● Work to complete:
Look below for the line with "(vd + 2, vpack". Extract that line and each one after it through the last, word for word.

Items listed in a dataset
* * * * * * * * *

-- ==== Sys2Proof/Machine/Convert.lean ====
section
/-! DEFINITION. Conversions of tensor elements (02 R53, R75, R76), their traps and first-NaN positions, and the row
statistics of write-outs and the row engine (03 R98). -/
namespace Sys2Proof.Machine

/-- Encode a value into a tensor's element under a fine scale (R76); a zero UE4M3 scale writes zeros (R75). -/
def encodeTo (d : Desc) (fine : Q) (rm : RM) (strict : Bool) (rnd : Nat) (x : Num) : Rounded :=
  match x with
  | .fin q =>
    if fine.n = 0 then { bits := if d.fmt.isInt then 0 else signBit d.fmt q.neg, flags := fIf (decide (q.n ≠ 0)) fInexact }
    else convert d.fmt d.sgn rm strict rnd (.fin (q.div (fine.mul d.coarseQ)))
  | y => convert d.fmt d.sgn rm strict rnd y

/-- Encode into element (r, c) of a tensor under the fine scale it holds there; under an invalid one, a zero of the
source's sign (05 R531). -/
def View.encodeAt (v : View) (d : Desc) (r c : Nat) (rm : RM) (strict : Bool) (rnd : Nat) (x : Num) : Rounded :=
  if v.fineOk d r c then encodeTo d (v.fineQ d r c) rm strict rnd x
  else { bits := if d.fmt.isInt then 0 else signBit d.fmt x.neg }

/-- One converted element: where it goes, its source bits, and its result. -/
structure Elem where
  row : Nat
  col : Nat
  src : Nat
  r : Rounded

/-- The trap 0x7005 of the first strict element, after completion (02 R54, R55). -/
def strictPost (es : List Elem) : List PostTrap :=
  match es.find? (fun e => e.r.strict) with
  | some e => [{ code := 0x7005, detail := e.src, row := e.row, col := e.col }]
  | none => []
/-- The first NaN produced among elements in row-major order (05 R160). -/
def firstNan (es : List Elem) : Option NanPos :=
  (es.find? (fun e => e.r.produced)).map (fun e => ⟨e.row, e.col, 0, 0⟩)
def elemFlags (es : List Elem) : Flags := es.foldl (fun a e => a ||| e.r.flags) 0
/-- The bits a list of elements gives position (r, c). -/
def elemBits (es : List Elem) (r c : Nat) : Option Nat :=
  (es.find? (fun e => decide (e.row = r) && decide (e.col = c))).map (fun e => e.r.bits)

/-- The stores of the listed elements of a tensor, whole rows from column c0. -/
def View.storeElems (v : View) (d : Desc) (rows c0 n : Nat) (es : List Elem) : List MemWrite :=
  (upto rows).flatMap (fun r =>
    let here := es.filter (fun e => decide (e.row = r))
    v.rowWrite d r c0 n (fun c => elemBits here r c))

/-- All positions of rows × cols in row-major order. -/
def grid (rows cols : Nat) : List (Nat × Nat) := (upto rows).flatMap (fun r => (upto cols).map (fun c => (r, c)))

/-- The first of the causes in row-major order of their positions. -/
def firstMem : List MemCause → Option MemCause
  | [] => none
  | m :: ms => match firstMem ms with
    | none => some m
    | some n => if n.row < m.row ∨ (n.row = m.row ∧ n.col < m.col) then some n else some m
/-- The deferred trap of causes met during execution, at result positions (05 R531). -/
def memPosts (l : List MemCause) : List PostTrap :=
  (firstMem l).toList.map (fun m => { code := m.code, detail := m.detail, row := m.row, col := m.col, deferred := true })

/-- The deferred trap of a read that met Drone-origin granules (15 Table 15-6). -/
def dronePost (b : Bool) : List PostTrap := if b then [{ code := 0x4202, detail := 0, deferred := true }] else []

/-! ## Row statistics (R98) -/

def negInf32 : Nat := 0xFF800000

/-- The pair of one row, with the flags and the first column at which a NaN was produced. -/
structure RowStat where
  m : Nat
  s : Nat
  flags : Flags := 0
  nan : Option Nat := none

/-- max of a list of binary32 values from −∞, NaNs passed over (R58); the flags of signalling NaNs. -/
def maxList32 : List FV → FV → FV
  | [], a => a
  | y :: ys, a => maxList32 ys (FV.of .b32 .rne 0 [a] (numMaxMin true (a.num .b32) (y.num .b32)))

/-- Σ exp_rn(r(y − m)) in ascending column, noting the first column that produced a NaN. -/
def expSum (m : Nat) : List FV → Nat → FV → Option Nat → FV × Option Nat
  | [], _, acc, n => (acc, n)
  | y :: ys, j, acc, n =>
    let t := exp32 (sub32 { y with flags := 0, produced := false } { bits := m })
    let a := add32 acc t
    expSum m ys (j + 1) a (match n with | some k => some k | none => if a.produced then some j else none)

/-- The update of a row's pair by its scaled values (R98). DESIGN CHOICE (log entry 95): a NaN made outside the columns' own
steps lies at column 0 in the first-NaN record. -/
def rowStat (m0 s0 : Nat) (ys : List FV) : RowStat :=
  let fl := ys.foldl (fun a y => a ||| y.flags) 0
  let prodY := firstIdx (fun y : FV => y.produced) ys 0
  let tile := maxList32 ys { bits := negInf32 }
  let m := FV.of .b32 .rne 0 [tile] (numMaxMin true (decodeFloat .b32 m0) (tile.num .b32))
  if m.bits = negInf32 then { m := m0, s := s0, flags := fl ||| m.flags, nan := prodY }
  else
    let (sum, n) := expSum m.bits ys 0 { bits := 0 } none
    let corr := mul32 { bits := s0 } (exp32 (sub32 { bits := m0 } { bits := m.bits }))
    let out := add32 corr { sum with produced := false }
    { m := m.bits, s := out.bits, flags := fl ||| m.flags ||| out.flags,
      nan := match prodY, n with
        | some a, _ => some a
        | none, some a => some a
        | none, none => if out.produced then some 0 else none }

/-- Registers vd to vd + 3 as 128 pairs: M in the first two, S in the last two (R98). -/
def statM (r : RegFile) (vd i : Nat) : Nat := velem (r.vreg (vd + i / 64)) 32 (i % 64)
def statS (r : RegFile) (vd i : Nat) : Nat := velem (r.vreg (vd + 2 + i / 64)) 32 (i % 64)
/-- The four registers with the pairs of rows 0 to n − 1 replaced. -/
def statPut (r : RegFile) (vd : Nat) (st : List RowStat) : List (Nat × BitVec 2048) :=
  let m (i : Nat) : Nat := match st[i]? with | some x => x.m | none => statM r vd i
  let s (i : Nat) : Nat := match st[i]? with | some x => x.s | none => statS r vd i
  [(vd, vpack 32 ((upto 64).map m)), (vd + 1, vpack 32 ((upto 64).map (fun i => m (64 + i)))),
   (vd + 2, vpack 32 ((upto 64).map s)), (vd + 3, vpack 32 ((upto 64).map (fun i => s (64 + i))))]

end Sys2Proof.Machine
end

* * * * * * * * *

● Solution:
   (vd + 2, vpack 32 ((upto 64).map s)), (vd + 3, vpack 32 ((upto 64).map (fun i => s (64 + i))))]

end Sys2Proof.Machine
end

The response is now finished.